== RECORDS TO USE ==
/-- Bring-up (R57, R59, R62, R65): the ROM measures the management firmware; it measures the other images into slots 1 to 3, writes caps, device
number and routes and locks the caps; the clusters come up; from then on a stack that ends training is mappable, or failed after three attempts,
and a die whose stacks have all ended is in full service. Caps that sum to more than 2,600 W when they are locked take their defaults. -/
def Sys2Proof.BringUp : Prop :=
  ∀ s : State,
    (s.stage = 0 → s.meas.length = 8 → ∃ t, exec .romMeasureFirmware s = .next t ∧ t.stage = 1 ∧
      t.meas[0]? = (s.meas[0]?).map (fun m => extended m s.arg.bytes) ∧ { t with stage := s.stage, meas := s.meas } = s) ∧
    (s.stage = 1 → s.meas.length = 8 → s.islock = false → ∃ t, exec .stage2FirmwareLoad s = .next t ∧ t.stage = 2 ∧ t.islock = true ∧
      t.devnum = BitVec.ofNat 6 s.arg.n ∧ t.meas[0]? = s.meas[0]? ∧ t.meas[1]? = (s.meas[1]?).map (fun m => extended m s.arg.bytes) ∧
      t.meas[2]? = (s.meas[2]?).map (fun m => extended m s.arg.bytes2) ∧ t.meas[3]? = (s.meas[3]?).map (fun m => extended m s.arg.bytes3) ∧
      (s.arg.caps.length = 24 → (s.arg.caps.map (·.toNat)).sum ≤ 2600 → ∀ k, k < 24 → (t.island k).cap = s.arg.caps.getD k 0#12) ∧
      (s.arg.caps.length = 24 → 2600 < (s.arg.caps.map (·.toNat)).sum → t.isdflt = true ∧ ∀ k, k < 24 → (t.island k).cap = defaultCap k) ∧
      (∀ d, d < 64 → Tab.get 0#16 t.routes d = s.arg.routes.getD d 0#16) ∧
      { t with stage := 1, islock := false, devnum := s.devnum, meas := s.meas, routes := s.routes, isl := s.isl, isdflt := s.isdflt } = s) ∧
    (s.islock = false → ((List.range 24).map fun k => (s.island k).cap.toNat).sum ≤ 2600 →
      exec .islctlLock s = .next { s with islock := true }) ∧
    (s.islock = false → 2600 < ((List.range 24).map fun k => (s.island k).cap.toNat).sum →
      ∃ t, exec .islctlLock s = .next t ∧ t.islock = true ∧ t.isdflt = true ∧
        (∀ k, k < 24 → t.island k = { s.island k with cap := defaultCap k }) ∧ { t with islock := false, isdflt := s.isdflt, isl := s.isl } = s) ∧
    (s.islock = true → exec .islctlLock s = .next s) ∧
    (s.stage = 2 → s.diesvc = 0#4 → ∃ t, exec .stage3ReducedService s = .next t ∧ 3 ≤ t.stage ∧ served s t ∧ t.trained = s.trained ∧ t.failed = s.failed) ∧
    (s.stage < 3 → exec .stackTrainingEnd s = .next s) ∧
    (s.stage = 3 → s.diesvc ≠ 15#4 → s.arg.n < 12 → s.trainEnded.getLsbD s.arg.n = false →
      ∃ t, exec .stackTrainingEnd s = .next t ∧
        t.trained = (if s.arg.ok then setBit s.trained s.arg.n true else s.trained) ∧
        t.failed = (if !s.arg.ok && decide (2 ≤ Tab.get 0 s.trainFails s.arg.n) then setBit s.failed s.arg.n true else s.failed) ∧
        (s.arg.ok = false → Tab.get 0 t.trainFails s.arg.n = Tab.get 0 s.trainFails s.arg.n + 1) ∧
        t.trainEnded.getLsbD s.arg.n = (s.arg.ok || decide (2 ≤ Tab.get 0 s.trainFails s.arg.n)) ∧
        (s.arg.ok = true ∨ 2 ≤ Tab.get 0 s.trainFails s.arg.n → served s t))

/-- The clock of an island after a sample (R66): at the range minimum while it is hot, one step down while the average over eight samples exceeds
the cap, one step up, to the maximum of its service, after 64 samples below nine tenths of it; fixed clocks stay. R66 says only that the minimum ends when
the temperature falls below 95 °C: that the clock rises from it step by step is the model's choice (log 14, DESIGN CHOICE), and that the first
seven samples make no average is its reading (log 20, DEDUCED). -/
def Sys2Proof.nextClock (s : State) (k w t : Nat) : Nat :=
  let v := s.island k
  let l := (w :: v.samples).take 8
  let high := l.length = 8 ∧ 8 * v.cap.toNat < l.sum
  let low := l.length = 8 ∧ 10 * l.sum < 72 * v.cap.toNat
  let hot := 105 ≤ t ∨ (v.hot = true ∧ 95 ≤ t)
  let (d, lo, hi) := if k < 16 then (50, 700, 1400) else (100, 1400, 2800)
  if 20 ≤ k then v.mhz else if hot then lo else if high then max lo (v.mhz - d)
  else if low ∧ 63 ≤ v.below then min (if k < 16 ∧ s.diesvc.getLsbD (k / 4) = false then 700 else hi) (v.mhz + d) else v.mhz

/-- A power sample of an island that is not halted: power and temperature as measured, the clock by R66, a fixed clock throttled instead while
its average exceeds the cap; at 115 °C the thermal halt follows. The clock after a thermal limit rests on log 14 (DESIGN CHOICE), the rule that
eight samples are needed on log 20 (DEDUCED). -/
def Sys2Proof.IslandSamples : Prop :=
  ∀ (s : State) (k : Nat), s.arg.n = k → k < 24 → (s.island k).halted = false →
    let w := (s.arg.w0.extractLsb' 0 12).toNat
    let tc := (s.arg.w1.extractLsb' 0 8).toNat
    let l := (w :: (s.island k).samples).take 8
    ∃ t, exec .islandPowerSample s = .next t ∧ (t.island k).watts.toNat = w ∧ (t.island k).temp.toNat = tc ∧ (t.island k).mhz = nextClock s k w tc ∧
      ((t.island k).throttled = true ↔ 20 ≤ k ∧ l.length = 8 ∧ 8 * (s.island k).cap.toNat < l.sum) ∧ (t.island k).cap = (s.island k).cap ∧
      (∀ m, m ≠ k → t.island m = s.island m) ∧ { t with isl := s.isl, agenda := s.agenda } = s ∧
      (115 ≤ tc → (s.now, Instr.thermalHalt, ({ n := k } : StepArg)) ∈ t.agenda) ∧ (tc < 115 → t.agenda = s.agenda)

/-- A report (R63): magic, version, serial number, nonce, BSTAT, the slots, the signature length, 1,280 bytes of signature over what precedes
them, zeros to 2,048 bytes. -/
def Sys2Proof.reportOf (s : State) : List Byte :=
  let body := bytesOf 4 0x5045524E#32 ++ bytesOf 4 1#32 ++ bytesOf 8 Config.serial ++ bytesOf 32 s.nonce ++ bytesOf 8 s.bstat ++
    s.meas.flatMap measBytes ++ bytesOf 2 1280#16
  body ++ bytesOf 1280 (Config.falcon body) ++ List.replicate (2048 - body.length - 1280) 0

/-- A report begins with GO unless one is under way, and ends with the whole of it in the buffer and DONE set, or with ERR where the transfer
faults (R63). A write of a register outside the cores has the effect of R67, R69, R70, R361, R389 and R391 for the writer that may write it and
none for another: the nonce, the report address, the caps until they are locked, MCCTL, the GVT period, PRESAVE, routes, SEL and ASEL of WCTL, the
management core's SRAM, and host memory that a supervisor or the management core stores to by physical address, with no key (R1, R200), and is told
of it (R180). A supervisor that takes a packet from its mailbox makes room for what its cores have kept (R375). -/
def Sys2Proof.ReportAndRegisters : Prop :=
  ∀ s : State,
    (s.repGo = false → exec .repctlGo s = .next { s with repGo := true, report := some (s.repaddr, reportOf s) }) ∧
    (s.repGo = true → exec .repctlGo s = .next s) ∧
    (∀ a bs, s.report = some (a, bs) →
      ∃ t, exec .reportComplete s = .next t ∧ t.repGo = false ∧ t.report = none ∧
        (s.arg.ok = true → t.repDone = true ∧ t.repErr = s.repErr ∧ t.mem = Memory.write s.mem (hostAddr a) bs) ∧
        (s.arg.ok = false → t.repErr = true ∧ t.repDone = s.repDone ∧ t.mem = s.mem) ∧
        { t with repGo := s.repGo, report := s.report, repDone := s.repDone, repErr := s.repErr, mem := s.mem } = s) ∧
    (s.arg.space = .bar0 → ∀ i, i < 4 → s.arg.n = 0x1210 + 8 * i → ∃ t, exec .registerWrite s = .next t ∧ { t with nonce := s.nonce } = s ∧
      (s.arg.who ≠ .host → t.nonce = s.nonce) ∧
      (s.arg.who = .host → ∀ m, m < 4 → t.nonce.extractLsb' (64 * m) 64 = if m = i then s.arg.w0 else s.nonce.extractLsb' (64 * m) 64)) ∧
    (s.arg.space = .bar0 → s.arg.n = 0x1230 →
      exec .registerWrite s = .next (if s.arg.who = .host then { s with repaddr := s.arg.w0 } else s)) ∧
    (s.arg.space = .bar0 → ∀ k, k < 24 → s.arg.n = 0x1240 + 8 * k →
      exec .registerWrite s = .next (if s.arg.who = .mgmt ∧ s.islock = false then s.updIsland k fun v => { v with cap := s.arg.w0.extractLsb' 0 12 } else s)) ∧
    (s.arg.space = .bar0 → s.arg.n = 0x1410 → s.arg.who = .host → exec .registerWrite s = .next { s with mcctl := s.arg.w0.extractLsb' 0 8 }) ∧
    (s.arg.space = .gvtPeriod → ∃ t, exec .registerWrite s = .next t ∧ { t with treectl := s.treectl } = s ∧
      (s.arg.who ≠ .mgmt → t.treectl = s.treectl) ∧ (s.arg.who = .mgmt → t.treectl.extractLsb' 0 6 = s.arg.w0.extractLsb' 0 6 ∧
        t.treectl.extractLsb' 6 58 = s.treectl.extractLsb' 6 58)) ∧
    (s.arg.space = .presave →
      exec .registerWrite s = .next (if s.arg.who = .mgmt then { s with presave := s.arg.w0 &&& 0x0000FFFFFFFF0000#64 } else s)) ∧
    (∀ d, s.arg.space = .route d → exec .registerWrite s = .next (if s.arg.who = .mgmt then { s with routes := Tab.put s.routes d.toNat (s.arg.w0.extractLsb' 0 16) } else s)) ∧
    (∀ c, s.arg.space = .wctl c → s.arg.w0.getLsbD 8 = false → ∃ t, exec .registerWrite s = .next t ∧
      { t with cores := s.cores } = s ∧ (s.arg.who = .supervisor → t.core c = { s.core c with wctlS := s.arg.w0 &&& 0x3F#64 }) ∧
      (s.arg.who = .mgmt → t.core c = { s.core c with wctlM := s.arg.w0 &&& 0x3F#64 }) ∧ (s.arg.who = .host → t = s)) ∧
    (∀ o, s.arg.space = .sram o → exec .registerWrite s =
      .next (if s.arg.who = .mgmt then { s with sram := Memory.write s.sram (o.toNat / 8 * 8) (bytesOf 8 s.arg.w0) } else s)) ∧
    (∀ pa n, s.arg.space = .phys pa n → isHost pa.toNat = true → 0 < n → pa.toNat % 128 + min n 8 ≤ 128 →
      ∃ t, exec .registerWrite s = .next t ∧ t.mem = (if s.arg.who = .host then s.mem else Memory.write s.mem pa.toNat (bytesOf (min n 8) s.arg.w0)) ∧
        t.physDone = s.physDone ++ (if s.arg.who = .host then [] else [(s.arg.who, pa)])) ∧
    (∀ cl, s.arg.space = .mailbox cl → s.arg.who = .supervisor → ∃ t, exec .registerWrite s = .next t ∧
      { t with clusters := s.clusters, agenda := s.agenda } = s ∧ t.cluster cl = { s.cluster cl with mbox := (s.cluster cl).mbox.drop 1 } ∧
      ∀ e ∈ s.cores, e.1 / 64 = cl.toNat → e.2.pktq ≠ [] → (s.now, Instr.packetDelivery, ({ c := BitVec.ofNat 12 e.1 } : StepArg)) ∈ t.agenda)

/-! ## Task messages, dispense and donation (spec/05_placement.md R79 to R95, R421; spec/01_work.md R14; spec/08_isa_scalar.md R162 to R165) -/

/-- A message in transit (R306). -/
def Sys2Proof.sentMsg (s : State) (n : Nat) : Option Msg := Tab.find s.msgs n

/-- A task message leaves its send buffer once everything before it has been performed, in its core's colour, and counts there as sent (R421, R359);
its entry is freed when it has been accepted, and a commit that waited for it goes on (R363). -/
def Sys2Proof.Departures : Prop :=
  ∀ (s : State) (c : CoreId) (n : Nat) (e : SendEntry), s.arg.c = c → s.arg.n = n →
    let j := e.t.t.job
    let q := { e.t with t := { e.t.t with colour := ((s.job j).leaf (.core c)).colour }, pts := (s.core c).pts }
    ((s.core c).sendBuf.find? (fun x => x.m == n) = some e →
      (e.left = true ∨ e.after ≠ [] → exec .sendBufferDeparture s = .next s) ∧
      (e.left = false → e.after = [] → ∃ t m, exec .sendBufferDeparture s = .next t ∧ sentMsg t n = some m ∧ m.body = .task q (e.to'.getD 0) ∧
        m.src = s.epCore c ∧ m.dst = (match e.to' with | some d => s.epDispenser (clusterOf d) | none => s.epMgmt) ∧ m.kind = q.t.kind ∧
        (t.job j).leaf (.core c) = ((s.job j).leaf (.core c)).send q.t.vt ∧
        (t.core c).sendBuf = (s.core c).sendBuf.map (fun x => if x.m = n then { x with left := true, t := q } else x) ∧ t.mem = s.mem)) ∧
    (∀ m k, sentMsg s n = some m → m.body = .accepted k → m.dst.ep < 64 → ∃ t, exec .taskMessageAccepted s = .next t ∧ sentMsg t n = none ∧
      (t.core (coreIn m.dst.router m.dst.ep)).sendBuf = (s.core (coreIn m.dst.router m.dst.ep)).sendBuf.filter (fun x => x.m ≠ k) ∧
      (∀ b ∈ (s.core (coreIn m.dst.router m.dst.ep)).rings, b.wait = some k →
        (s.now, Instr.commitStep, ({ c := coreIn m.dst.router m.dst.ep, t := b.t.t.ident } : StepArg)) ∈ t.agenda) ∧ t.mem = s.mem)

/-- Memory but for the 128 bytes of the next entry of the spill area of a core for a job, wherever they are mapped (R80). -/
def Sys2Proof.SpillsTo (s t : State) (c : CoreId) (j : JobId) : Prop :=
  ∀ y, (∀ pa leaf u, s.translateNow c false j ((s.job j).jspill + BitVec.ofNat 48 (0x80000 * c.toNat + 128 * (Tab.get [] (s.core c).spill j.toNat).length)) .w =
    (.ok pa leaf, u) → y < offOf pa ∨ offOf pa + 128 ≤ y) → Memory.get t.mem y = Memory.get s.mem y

== WHAT TO PRODUCE ==
The answer consists of every line above in which the word "diesvc" occurs.

== OUTPUT FOR THIS EXERCISE ==
    (s.stage = 2 → s.diesvc = 0#4 → ∃ t, exec .stage3ReducedService s = .next t ∧ 3 ≤ t.stage ∧ served s t ∧ t.trained = s.trained ∧ t.failed = s.failed) ∧
    (s.stage = 3 → s.diesvc ≠ 15#4 → s.arg.n < 12 → s.trainEnded.getLsbD s.arg.n = false →
  else if low ∧ 63 ≤ v.below then min (if k < 16 ∧ s.diesvc.getLsbD (k / 4) = false then 700 else hi) (v.mhz + d) else v.mhz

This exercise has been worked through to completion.